*GOAL OF THE EXERCISE*. Each entry needs to be reproduced exactly, with none left out.

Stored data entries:
== Segment start ==

-- ==== Sys2Proof/Machine/Script.lean ====
section
/-! DEFINITION. The host-script notation (30_encoding.md R88, R89): registers by name, script lines and pseudo-commands,
what makes a line well formed, and the bus transactions a script stands for. -/

namespace Sys2Proof.Machine

/-- The names of the words of the host register space (20_memory.md R51, R52; log 13). -/
inductive RegName where
  | cmd | status | n | a | d | s | r | x | y | base | exp | cnt | row | wi
  /-- `BOUND[r]`. -/
  | bound (r : Nat)
  /-- `WCNT[r]`. -/
  | wcnt (r : Nat)
  /-- `WIT[r][k]`. -/
  | wit (r k : Nat)
  deriving DecidableEq, Repr

/-- A line of a host script (30_encoding.md R88) or a pseudo-command (R89). -/
inductive ScriptLine where
  /-- `WR reg, value`. -/
  | wr (reg : RegName) (value : Nat)
  /-- `RD reg`. -/
  | rd (reg : RegName)
  /-- A command without operands. -/
  | command (i : Instr)
  /-- `CMDW value`, for illegal words. -/
  | cmdw (value : Nat)
  /-- `WAIT`. -/
  | wait
  /-- `RESET`. -/
  | reset
  /-- `MULMOD a, b, m`. -/
  | mulmodOf (a b m : Nat)
  /-- `MODEXP base, exponent, modulus`. -/
  | modexpOf (base exponent modulus : Nat)
  /-- `WTEST n, s, d, a`. -/
  | wtestOf (n s d a : Nat)
  /-- `DECOMP n`. -/
  | decompOf (n : Nat)
  /-- `WSEL n`. -/
  | wselOf (n : Nat)
  /-- `ISPRIME n`. -/
  | isprimeOf (n : Nat)
  deriving DecidableEq, Repr

/-- A number of a script fits the 64-bit host data width (00_scope.md R7). -/
def scriptValueOk (value : Nat) : Bool := decide (value < 2 ^ 64)

/-- A name stands for a word of 20_memory.md R51 or R52. -/
def RegName.wf : RegName → Bool
  | .bound i => decide (i ≤ 10)
  | .wcnt i => decide (i ≤ 11)
  | .wit i k => decide (i ≤ 11) && decide (k ≤ 15)
  | _ => true

/-- A script line is well formed: its names stand for words and its numbers fit (log 13). -/
def ScriptLine.wf : ScriptLine → Bool
  | .wr reg value => reg.wf && scriptValueOk value
  | .rd reg => reg.wf
  | .command i => i.wf
  | .cmdw value => scriptValueOk value
  | .wait | .reset => true
  | .mulmodOf a b m => scriptValueOk a && scriptValueOk b && scriptValueOk m
  | .modexpOf b e m => scriptValueOk b && scriptValueOk e && scriptValueOk m
  | .wtestOf n s d a => scriptValueOk n && scriptValueOk s && scriptValueOk d && scriptValueOk a
  | .decompOf n | .wselOf n | .isprimeOf n => scriptValueOk n

/-- `index(reg)`: the word index of a name (20_memory.md R51, R52). -/
def RegName.index : RegName → WordIndex
  | .cmd => 0x000
  | .status => 0x001
  | .n => 0x002
  | .a => 0x003
  | .d => 0x004
  | .s => 0x005
  | .r => 0x006
  | .x => 0x007
  | .y => 0x008
  | .base => 0x009
  | .exp => 0x00A
  | .cnt => 0x00B
  | .row => 0x00C
  | .wi => 0x00D
  | .bound i => BitVec.ofNat 9 (0x040 + i)
  | .wcnt i => BitVec.ofNat 9 (0x050 + i)
  | .wit i k => BitVec.ofNat 9 (0x100 + 16 * i + k)

/-- `WR reg, value` as a bus transaction. -/
def writeOf (reg : RegName) (value : Nat) : Event := .write reg.index (BitVec.ofNat 64 value)

/-- A command without operands as a bus transaction: `W 0x000 <opcode>` (30_encoding.md R88). -/
def commandOf (i : Instr) : Event := .write 0x000 (encode i)

/-- The bus transactions of a well-formed line (30_encoding.md R88, R89). -/
def ScriptLine.expand : ScriptLine → List Event
  | .wr reg value => [writeOf reg value]
  | .rd reg => [.read reg.index]
  | .command i => [commandOf i]
  | .cmdw value => [.write 0x000 (BitVec.ofNat 64 value)]
  | .wait => [.wait]
  | .reset => [.reset]
  | .mulmodOf a b m => [writeOf .a a, writeOf .d b, writeOf .n m, commandOf .mulmod, .wait]
  | .modexpOf b e m => [writeOf .a b, writeOf .d e, writeOf .n m, commandOf .modexp, .wait]
  | .wtestOf n s d a => [writeOf .n n, writeOf .s s, writeOf .d d, writeOf .a a, commandOf .wtest, .wait]
  | .decompOf n => [writeOf .n n, commandOf .decomp, .wait]
  | .wselOf n => [writeOf .n n, commandOf .wsel, .wait]
  | .isprimeOf n => [writeOf .n n, commandOf .isprime, .wait]

/-- The bus transactions of a script, top to bottom; a script with an ill-formed line stands for none. -/
def scriptEvents (script : List ScriptLine) : Option (List Event) :=
  if script.all ScriptLine.wf then some (script.flatMap ScriptLine.expand) else none

end Sys2Proof.Machine
end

== Segment end ==

*PROBLEM SOLUTION*.
-- ==== Sys2Proof/Machine/Script.lean ====
section
/-! DEFINITION. The host-script notation (30_encoding.md R88, R89): registers by name, script lines and pseudo-commands,
what makes a line well formed, and the bus transactions a script stands for. -/

namespace Sys2Proof.Machine

/-- The names of the words of the host register space (20_memory.md R51, R52; log 13). -/
inductive RegName where
  | cmd | status | n | a | d | s | r | x | y | base | exp | cnt | row | wi
  /-- `BOUND[r]`. -/
  | bound (r : Nat)
  /-- `WCNT[r]`. -/
  | wcnt (r : Nat)
  /-- `WIT[r][k]`. -/
  | wit (r k : Nat)
  deriving DecidableEq, Repr

/-- A line of a host script (30_encoding.md R88) or a pseudo-command (R89). -/
inductive ScriptLine where
  /-- `WR reg, value`. -/
  | wr (reg : RegName) (value : Nat)
  /-- `RD reg`. -/
  | rd (reg : RegName)
  /-- A command without operands. -/
  | command (i : Instr)
  /-- `CMDW value`, for illegal words. -/
  | cmdw (value : Nat)
  /-- `WAIT`. -/
  | wait
  /-- `RESET`. -/
  | reset
  /-- `MULMOD a, b, m`. -/
  | mulmodOf (a b m : Nat)
  /-- `MODEXP base, exponent, modulus`. -/
  | modexpOf (base exponent modulus : Nat)
  /-- `WTEST n, s, d, a`. -/
  | wtestOf (n s d a : Nat)
  /-- `DECOMP n`. -/
  | decompOf (n : Nat)
  /-- `WSEL n`. -/
  | wselOf (n : Nat)
  /-- `ISPRIME n`. -/
  | isprimeOf (n : Nat)
  deriving DecidableEq, Repr

/-- A number of a script fits the 64-bit host data width (00_scope.md R7). -/
def scriptValueOk (value : Nat) : Bool := decide (value < 2 ^ 64)

/-- A name stands for a word of 20_memory.md R51 or R52. -/
def RegName.wf : RegName → Bool
  | .bound i => decide (i ≤ 10)
  | .wcnt i => decide (i ≤ 11)
  | .wit i k => decide (i ≤ 11) && decide (k ≤ 15)
  | _ => true

/-- A script line is well formed: its names stand for words and its numbers fit (log 13). -/
def ScriptLine.wf : ScriptLine → Bool
  | .wr reg value => reg.wf && scriptValueOk value
  | .rd reg => reg.wf
  | .command i => i.wf
  | .cmdw value => scriptValueOk value
  | .wait | .reset => true
  | .mulmodOf a b m => scriptValueOk a && scriptValueOk b && scriptValueOk m
  | .modexpOf b e m => scriptValueOk b && scriptValueOk e && scriptValueOk m
  | .wtestOf n s d a => scriptValueOk n && scriptValueOk s && scriptValueOk d && scriptValueOk a
  | .decompOf n | .wselOf n | .isprimeOf n => scriptValueOk n

/-- `index(reg)`: the word index of a name (20_memory.md R51, R52). -/
def RegName.index : RegName → WordIndex
  | .cmd => 0x000
  | .status => 0x001
  | .n => 0x002
  | .a => 0x003
  | .d => 0x004
  | .s => 0x005
  | .r => 0x006
  | .x => 0x007
  | .y => 0x008
  | .base => 0x009
  | .exp => 0x00A
  | .cnt => 0x00B
  | .row => 0x00C
  | .wi => 0x00D
  | .bound i => BitVec.ofNat 9 (0x040 + i)
  | .wcnt i => BitVec.ofNat 9 (0x050 + i)
  | .wit i k => BitVec.ofNat 9 (0x100 + 16 * i + k)

/-- `WR reg, value` as a bus transaction. -/
def writeOf (reg : RegName) (value : Nat) : Event := .write reg.index (BitVec.ofNat 64 value)

/-- A command without operands as a bus transaction: `W 0x000 <opcode>` (30_encoding.md R88). -/
def commandOf (i : Instr) : Event := .write 0x000 (encode i)

/-- The bus transactions of a well-formed line (30_encoding.md R88, R89). -/
def ScriptLine.expand : ScriptLine → List Event
  | .wr reg value => [writeOf reg value]
  | .rd reg => [.read reg.index]
  | .command i => [commandOf i]
  | .cmdw value => [.write 0x000 (BitVec.ofNat 64 value)]
  | .wait => [.wait]
  | .reset => [.reset]
  | .mulmodOf a b m => [writeOf .a a, writeOf .d b, writeOf .n m, commandOf .mulmod, .wait]
  | .modexpOf b e m => [writeOf .a b, writeOf .d e, writeOf .n m, commandOf .modexp, .wait]
  | .wtestOf n s d a => [writeOf .n n, writeOf .s s, writeOf .d d, writeOf .a a, commandOf .wtest, .wait]
  | .decompOf n => [writeOf .n n, commandOf .decomp, .wait]
  | .wselOf n => [writeOf .n n, commandOf .wsel, .wait]
  | .isprimeOf n => [writeOf .n n, commandOf .isprime, .wait]

/-- The bus transactions of a script, top to bottom; a script with an ill-formed line stands for none. -/
def scriptEvents (script : List ScriptLine) : Option (List Event) :=
  if script.all ScriptLine.wf then some (script.flatMap ScriptLine.expand) else none

end Sys2Proof.Machine
end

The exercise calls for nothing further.